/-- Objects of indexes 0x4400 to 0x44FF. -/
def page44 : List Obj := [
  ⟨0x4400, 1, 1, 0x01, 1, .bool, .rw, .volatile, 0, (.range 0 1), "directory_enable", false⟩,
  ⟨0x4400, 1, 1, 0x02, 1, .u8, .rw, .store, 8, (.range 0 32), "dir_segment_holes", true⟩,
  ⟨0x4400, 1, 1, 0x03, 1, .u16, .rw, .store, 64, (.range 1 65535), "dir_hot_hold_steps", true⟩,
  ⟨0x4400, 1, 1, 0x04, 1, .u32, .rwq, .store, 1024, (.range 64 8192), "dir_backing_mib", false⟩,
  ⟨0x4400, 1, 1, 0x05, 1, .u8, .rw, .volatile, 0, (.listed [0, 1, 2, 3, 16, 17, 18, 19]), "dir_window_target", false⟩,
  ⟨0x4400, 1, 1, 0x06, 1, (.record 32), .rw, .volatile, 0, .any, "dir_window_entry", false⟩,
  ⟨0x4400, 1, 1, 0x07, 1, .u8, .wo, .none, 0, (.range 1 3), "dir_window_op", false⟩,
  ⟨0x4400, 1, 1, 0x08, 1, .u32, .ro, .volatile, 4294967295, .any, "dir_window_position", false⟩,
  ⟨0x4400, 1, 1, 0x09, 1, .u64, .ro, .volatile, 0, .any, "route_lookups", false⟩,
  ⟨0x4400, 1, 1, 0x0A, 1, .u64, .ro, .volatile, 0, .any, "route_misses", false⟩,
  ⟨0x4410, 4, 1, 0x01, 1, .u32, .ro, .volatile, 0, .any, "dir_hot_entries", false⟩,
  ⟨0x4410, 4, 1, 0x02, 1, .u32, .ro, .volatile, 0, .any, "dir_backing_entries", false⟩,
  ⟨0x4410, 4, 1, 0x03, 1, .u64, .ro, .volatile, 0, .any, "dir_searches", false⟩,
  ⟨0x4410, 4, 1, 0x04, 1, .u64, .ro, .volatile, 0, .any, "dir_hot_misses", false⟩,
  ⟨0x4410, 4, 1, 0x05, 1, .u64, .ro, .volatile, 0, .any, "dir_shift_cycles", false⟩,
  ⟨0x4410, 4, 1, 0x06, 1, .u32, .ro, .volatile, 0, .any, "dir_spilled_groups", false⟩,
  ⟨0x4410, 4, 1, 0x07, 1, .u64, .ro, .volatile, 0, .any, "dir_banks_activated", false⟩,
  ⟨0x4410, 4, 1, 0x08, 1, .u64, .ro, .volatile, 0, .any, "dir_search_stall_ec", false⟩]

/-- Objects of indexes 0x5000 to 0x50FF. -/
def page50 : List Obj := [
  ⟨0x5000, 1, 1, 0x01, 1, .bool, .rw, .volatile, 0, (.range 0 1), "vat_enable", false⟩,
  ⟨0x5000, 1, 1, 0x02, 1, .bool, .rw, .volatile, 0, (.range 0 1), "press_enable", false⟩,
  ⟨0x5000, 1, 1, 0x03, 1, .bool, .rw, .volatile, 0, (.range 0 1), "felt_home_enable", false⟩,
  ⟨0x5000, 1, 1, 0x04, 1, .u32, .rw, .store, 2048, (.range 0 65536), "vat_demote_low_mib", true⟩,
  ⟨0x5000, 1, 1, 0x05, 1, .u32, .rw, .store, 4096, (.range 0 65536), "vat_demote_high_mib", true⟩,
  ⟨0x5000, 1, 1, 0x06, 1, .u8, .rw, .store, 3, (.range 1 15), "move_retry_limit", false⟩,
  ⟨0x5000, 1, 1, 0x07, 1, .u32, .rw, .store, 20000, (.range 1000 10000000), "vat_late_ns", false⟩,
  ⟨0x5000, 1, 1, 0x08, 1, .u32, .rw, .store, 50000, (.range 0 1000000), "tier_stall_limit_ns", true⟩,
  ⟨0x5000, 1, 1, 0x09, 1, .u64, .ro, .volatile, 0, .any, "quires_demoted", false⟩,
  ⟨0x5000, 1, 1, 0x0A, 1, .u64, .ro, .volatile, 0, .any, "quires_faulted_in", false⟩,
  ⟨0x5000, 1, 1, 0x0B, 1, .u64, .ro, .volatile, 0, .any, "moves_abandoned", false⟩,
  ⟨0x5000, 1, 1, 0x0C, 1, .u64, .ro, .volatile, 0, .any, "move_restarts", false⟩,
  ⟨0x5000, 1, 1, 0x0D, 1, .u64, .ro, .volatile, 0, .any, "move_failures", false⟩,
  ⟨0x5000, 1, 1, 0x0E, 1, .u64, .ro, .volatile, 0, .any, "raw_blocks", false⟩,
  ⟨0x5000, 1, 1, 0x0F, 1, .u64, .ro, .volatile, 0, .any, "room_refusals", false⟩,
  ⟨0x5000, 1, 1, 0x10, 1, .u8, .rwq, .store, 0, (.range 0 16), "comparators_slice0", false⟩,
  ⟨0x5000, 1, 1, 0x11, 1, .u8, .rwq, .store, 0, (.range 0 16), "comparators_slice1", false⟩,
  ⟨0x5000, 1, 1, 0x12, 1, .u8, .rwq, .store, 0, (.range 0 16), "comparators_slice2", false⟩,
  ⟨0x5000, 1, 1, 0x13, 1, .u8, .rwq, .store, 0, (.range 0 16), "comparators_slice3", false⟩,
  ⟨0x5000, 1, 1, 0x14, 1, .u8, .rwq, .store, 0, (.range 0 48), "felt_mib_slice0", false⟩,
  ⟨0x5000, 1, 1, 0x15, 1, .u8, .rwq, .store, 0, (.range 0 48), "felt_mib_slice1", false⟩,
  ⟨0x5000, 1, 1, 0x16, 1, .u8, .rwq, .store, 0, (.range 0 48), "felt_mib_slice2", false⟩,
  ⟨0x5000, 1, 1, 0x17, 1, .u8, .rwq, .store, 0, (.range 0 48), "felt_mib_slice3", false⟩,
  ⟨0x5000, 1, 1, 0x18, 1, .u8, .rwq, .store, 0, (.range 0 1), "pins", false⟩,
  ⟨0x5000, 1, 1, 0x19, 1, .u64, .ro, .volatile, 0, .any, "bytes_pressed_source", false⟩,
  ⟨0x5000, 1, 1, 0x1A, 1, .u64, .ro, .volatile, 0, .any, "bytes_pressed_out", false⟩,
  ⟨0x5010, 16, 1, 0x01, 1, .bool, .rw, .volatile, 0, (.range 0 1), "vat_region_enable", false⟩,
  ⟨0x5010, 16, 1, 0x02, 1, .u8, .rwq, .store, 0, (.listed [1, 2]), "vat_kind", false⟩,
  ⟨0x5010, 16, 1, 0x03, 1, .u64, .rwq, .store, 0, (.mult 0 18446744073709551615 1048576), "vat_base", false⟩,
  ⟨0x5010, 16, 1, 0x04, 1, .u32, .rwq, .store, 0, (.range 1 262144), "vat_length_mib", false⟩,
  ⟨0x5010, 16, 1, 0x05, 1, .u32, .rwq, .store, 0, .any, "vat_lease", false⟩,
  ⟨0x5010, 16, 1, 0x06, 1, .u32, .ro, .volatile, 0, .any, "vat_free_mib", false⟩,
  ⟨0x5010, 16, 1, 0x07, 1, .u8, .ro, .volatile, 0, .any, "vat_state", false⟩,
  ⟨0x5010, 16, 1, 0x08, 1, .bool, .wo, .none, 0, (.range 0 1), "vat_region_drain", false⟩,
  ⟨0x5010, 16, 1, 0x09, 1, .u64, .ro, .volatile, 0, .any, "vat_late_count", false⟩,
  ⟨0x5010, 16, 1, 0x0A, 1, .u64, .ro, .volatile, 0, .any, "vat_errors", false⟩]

**REQUIRED WORK:**
Nothing but the lines from the start of the data above through the line with "0x03, 1, .bool, .rw, .volatile, 0, (.range" should appear in your answer, copied exactly.

**EXERCISE SOLUTION:**
/-- Objects of indexes 0x4400 to 0x44FF. -/
def page44 : List Obj := [
  ⟨0x4400, 1, 1, 0x01, 1, .bool, .rw, .volatile, 0, (.range 0 1), "directory_enable", false⟩,
  ⟨0x4400, 1, 1, 0x02, 1, .u8, .rw, .store, 8, (.range 0 32), "dir_segment_holes", true⟩,
  ⟨0x4400, 1, 1, 0x03, 1, .u16, .rw, .store, 64, (.range 1 65535), "dir_hot_hold_steps", true⟩,
  ⟨0x4400, 1, 1, 0x04, 1, .u32, .rwq, .store, 1024, (.range 64 8192), "dir_backing_mib", false⟩,
  ⟨0x4400, 1, 1, 0x05, 1, .u8, .rw, .volatile, 0, (.listed [0, 1, 2, 3, 16, 17, 18, 19]), "dir_window_target", false⟩,
  ⟨0x4400, 1, 1, 0x06, 1, (.record 32), .rw, .volatile, 0, .any, "dir_window_entry", false⟩,
  ⟨0x4400, 1, 1, 0x07, 1, .u8, .wo, .none, 0, (.range 1 3), "dir_window_op", false⟩,
  ⟨0x4400, 1, 1, 0x08, 1, .u32, .ro, .volatile, 4294967295, .any, "dir_window_position", false⟩,
  ⟨0x4400, 1, 1, 0x09, 1, .u64, .ro, .volatile, 0, .any, "route_lookups", false⟩,
  ⟨0x4400, 1, 1, 0x0A, 1, .u64, .ro, .volatile, 0, .any, "route_misses", false⟩,
  ⟨0x4410, 4, 1, 0x01, 1, .u32, .ro, .volatile, 0, .any, "dir_hot_entries", false⟩,
  ⟨0x4410, 4, 1, 0x02, 1, .u32, .ro, .volatile, 0, .any, "dir_backing_entries", false⟩,
  ⟨0x4410, 4, 1, 0x03, 1, .u64, .ro, .volatile, 0, .any, "dir_searches", false⟩,
  ⟨0x4410, 4, 1, 0x04, 1, .u64, .ro, .volatile, 0, .any, "dir_hot_misses", false⟩,
  ⟨0x4410, 4, 1, 0x05, 1, .u64, .ro, .volatile, 0, .any, "dir_shift_cycles", false⟩,
  ⟨0x4410, 4, 1, 0x06, 1, .u32, .ro, .volatile, 0, .any, "dir_spilled_groups", false⟩,
  ⟨0x4410, 4, 1, 0x07, 1, .u64, .ro, .volatile, 0, .any, "dir_banks_activated", false⟩,
  ⟨0x4410, 4, 1, 0x08, 1, .u64, .ro, .volatile, 0, .any, "dir_search_stall_ec", false⟩]

/-- Objects of indexes 0x5000 to 0x50FF. -/
def page50 : List Obj := [
  ⟨0x5000, 1, 1, 0x01, 1, .bool, .rw, .volatile, 0, (.range 0 1), "vat_enable", false⟩,
  ⟨0x5000, 1, 1, 0x02, 1, .bool, .rw, .volatile, 0, (.range 0 1), "press_enable", false⟩,
  ⟨0x5000, 1, 1, 0x03, 1, .bool, .rw, .volatile, 0, (.range 0 1), "felt_home_enable", false⟩,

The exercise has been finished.